/-- The lane instructions released and not issued, oldest first; none where a word cannot be fetched; a word that does not decode reads
nothing, and those behind it are released all the same (R9); words outside the section read nothing. -/
def releasedFrom (s : State) (t : Team) : Nat → Nat → List (Option Instr)
  | 0, _ => []
  | n + 1, pc =>
    if !inLane s t pc then []
    else
      match peekParcel s t pc, peekParcel s t (pc + 4), peekParcel s t (pc + 8) with
      | some a, some b, some c =>
        match decodeLane (joinParcels a b c) with
        | .ok i => some i :: releasedFrom s t n (pc + 12)
        | .error _ => releasedFrom s t n (pc + 12)
      | _, _, _ => [none]

def released (s : State) (t : Team) : List (Option Instr) := releasedFrom s t t.release t.lpc.toNat

/-- Whether a scalar word must wait for a released lane instruction that has not issued: one that has yet to read what the word
writes (R9, R173), or to write what it reads (R16, R104, R149). -/
def heldBack (s : State) (t : Team) (src dst : List Reg) : Bool :=
  (released s t).any fun w => match w with
    | none => !dst.isEmpty || !src.isEmpty
    | some i => match laneParts i with
      | some (op, x) => (laneCaptures op x).any (fun r => dst.contains r) || (laneWrites op x 0).any fun r => src.contains r
      | none => false

/-- Whether a lane instruction accesses memory. -/
def isMemory (i : Instr) : Bool :=
  match laneParts i with
  | some (op, _) => decide (0x60 ≤ op) && decide (op ≤ 0x67)
  | none => false

/-- Whether the addresses of every earlier lane memory instruction are known and sent (R93): none released and not issued, none
issued with parts to serve. -/
def laneMemorySent (s : State) (t : Team) : Bool :=
  ((released s t).all fun w => match w with
    | some i => !isMemory i
    | none => false) && t.flights.all fun p => !isMemory p.2.instr

/-! ### Scalar words -/

/-- Whether no register keeps a scalar word waiting: the scoreboard (R16) and the released lane words that have yet to read
what it writes (R9). -/
def scalarFree (s : State) (k : Nat) (t : Team) (src dst : List Reg) : Bool := !hazard s k t src dst && !heldBack s t src dst

/-- A scalar word of a team: it completes with no effect under a false guard or on an inert path (R55, R102), waits on registers
and on a condition of its own (R80), and otherwise does what its body says. -/
def scalarWhen (p : PReg) (src dst : List Reg) (s : State) (ready : Nat → Team → Bool) (body : Nat → Team → State) : Out :=
  match actor s with
  | none => .fault .noTeam
  | some (k, t) =>
    if t.inert || !rq t p then .next (setTeam s k (advance t))
    else if scalarFree s k t src dst && ready k t then .next (body k t)
    else .next s

/-- A scalar word that waits on registers only. -/
def scalarOp (p : PReg) (src dst : List Reg) (s : State) (body : Nat → Team → State) : Out :=
  scalarWhen p src dst s (fun _ _ => true) body

/-- The registers of scalar operands, constants left out. -/
def regsS (l : List SReg) : List Reg := (l.filter fun r => r != 0).map fun r => .s r.toNat
def regsM (m : PReg) : List Reg := if m = 0 then [] else [.m m.toNat]

/-- Whether every lane instruction released earlier has issued (R80), and whether each has also completed (R39, R102). -/
def allIssued (t : Team) : Bool := t.release == 0
def laneIdle (s : State) (k : Nat) (t : Team) : Bool :=
  t.release == 0 && t.flights.isEmpty && ((reqsOf s k).all fun p => p.2.flight == 0) &&
    (fabsOf s k).all fun p => p.2.flight == 0

/-- The sign-extended immediate of formats I and L (R79, R90). -/
def imm64 {n : Nat} (i : BitVec n) : Word64 := i.signExtend 64

/-! ### Growth (R206, R207) -/

/-- Whether nothing but registers keeps a REGSET waiting (R116). -/
def regsetClear (s : State) (k : Nat) (t : Team) : Bool :=
  laneIdle s k t && !s.copies.any fun p => p.2.fn == 2 && p.2.dteam == k && !p.2.pend.isEmpty

/-- Insert a request by the TIME it began to wait; of two of one clock the model takes the order of the team table (log 109). -/
def insertAge (p : Nat × Nat) : List (Nat × Nat) → List (Nat × Nat)
  | [] => [p]
  | q :: r => if p.2 < q.2 then p :: q :: r else q :: insertAge p r

/-- The requests of a core that wait for registers alone, oldest first. -/
def blockedOn (s : State) (core : Nat) : List (Nat × Nat) :=
  ((residents s core).filterMap fun p => match p.2.blocked with
    | some (_, since) => if regsetClear s p.1 p.2 then some (p.1, since) else none
    | none => none).foldl (fun l p => insertAge p l) []

/-- Entries of each column a blocked request needs. -/
def growNeed (t : Team) : Nat :=
  match t.blocked with
  | some (c, _) => rowsHeld t * (c - t.regs)
  | none => 0

/-- Whether the free pool holds what a request needs. -/
def fitsFree (s : State) (core : Nat) (t : Team) : Bool := (columnsOf t).all fun c => decide (growNeed t ≤ freeIn s core c)

/-- A shrink to c registers: those at or above c are lost, and their entries refill the reserve (R116, R206). -/
def shrinkTo (s : State) (k : Nat) (t : Team) (c : Nat) : State :=
  refill (setTeam s k (advance (dropRegs { t with blocked := none } c))) t.core (columnsOf t) (rowsHeld t * (t.regs - c))

/-- Grant a request: what the free pool lacks comes from the reserve; one that asks for no more than the team has is a shrink. -/
def grantTo (s : State) (k : Nat) (t : Team) : State :=
  match t.blocked with
  | none => s
  | some (c, _) =>
    let need := growNeed t
    let x := coreOf s t.core
    let owe := fun (d : Tab Nat) (col : Nat) =>
      let short := need - freeIn s t.core col
      if short = 0 then d else tput d col ((tget d col).getD 0 + short)
    if c ≤ t.regs then shrinkTo s k t c
    else setTeam (setCore s t.core { x with debt := (columnsOf t).foldl owe x.debt }) k (advance { t with regs := c, blocked := none })

/-- One pass over the requests, oldest first: what fits the free pool is granted; then the oldest, while the reserve is whole. -/
def grantStep (s : State) (core : Nat) : State :=
  let s1 := (blockedOn s core).foldl (fun u p =>
    match tget u.teams p.1 with
    | some t => if fitsFree u core t then grantTo u p.1 t else u
    | none => u) s
  match blockedOn s1 core with
  | p :: _ =>
    match tget s1.teams p.1 with
    | some t => if reserveWhole s1 core then grantTo s1 p.1 t else s1
    | none => s1
  | [] => s1

/-- Whether a request of a core can be granted now. Grants are tested in every clock (R207): while one is due, TIME does not pass and
nothing is placed, restored or saved on the core. -/
def grantDue (s : State) (core : Nat) : Bool :=
  match blockedOn s core with
  | [] => false
  | l => reserveWhole s core || l.any fun p => match tget s.teams p.1 with
    | some t => fitsFree s core t
    | none => false

/-- Return the registers of rows whose lanes have all exited, unless a trap is pending (R213); what has been released is granted at once
(R207). -/
def releaseRows (s : State) (k : Nat) : State :=
  match tget s.teams k with
  | none => s
  | some t =>
    if t.hnd then s
    else
      let gone := (upFrom 0 (rowsOf t)).filter fun r =>
        !t.rowsGone.getLsbD r && (rowLanes t r).all fun l => t.exited.getLsbD l
      if gone = [] then s
      else
        let t' := { t with rowsGone := gone.foldl (fun m r => m ||| (1#32 <<< r)) t.rowsGone }
        grantStep (refill (setTeam s k t') t.core (columnsOf t) (gone.length * t.regs)) t.core

/-- Return from a trap handler (R83): spc from TEPC, the lane stream to TELPC with the progress and the release count of
LPROG, HND to 0; rows that have emptied return their registers (R213). -/
def returnFromTrap (s : State) (k : Nat) (t : Team) : State :=
  releaseRows (setTeam s k { t with
    spc := t.tepc
    lpc := t.telpc
    release := (t.lprog.extractLsb' 16 10).toNat
    resume := lprogProgress t.lprog
    hnd := false }) k

/-! ### Saving a team (R325 to R327) -/

/-- Whether every access the team has issued has performed and every lane instruction but the one issued last is complete (R3, R326,
R403). -/
def quiet (s : State) (k : Nat) (t : Team) : Bool :=
  (reqsOf s k).isEmpty && (fabsOf s k).isEmpty && t.flights.all fun p => p.1 == t.youngest

/-- Whether a copy uses a scratchpad or a handle of a core. -/
def copyOn (c : CopyOp) (core : Nat) : Bool := c.core == core || c.sides.any fun x => x.1 == core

### Task item
Give back exactly the material above from its opening line to the line bearing "def scalarFree (s".

### Exercise solution
/-- The lane instructions released and not issued, oldest first; none where a word cannot be fetched; a word that does not decode reads
nothing, and those behind it are released all the same (R9); words outside the section read nothing. -/
def releasedFrom (s : State) (t : Team) : Nat → Nat → List (Option Instr)
  | 0, _ => []
  | n + 1, pc =>
    if !inLane s t pc then []
    else
      match peekParcel s t pc, peekParcel s t (pc + 4), peekParcel s t (pc + 8) with
      | some a, some b, some c =>
        match decodeLane (joinParcels a b c) with
        | .ok i => some i :: releasedFrom s t n (pc + 12)
        | .error _ => releasedFrom s t n (pc + 12)
      | _, _, _ => [none]

def released (s : State) (t : Team) : List (Option Instr) := releasedFrom s t t.release t.lpc.toNat

/-- Whether a scalar word must wait for a released lane instruction that has not issued: one that has yet to read what the word
writes (R9, R173), or to write what it reads (R16, R104, R149). -/
def heldBack (s : State) (t : Team) (src dst : List Reg) : Bool :=
  (released s t).any fun w => match w with
    | none => !dst.isEmpty || !src.isEmpty
    | some i => match laneParts i with
      | some (op, x) => (laneCaptures op x).any (fun r => dst.contains r) || (laneWrites op x 0).any fun r => src.contains r
      | none => false

/-- Whether a lane instruction accesses memory. -/
def isMemory (i : Instr) : Bool :=
  match laneParts i with
  | some (op, _) => decide (0x60 ≤ op) && decide (op ≤ 0x67)
  | none => false

/-- Whether the addresses of every earlier lane memory instruction are known and sent (R93): none released and not issued, none
issued with parts to serve. -/
def laneMemorySent (s : State) (t : Team) : Bool :=
  ((released s t).all fun w => match w with
    | some i => !isMemory i
    | none => false) && t.flights.all fun p => !isMemory p.2.instr

/-! ### Scalar words -/

/-- Whether no register keeps a scalar word waiting: the scoreboard (R16) and the released lane words that have yet to read
what it writes (R9). -/
def scalarFree (s : State) (k : Nat) (t : Team) (src dst : List Reg) : Bool := !hazard s k t src dst && !heldBack s t src dst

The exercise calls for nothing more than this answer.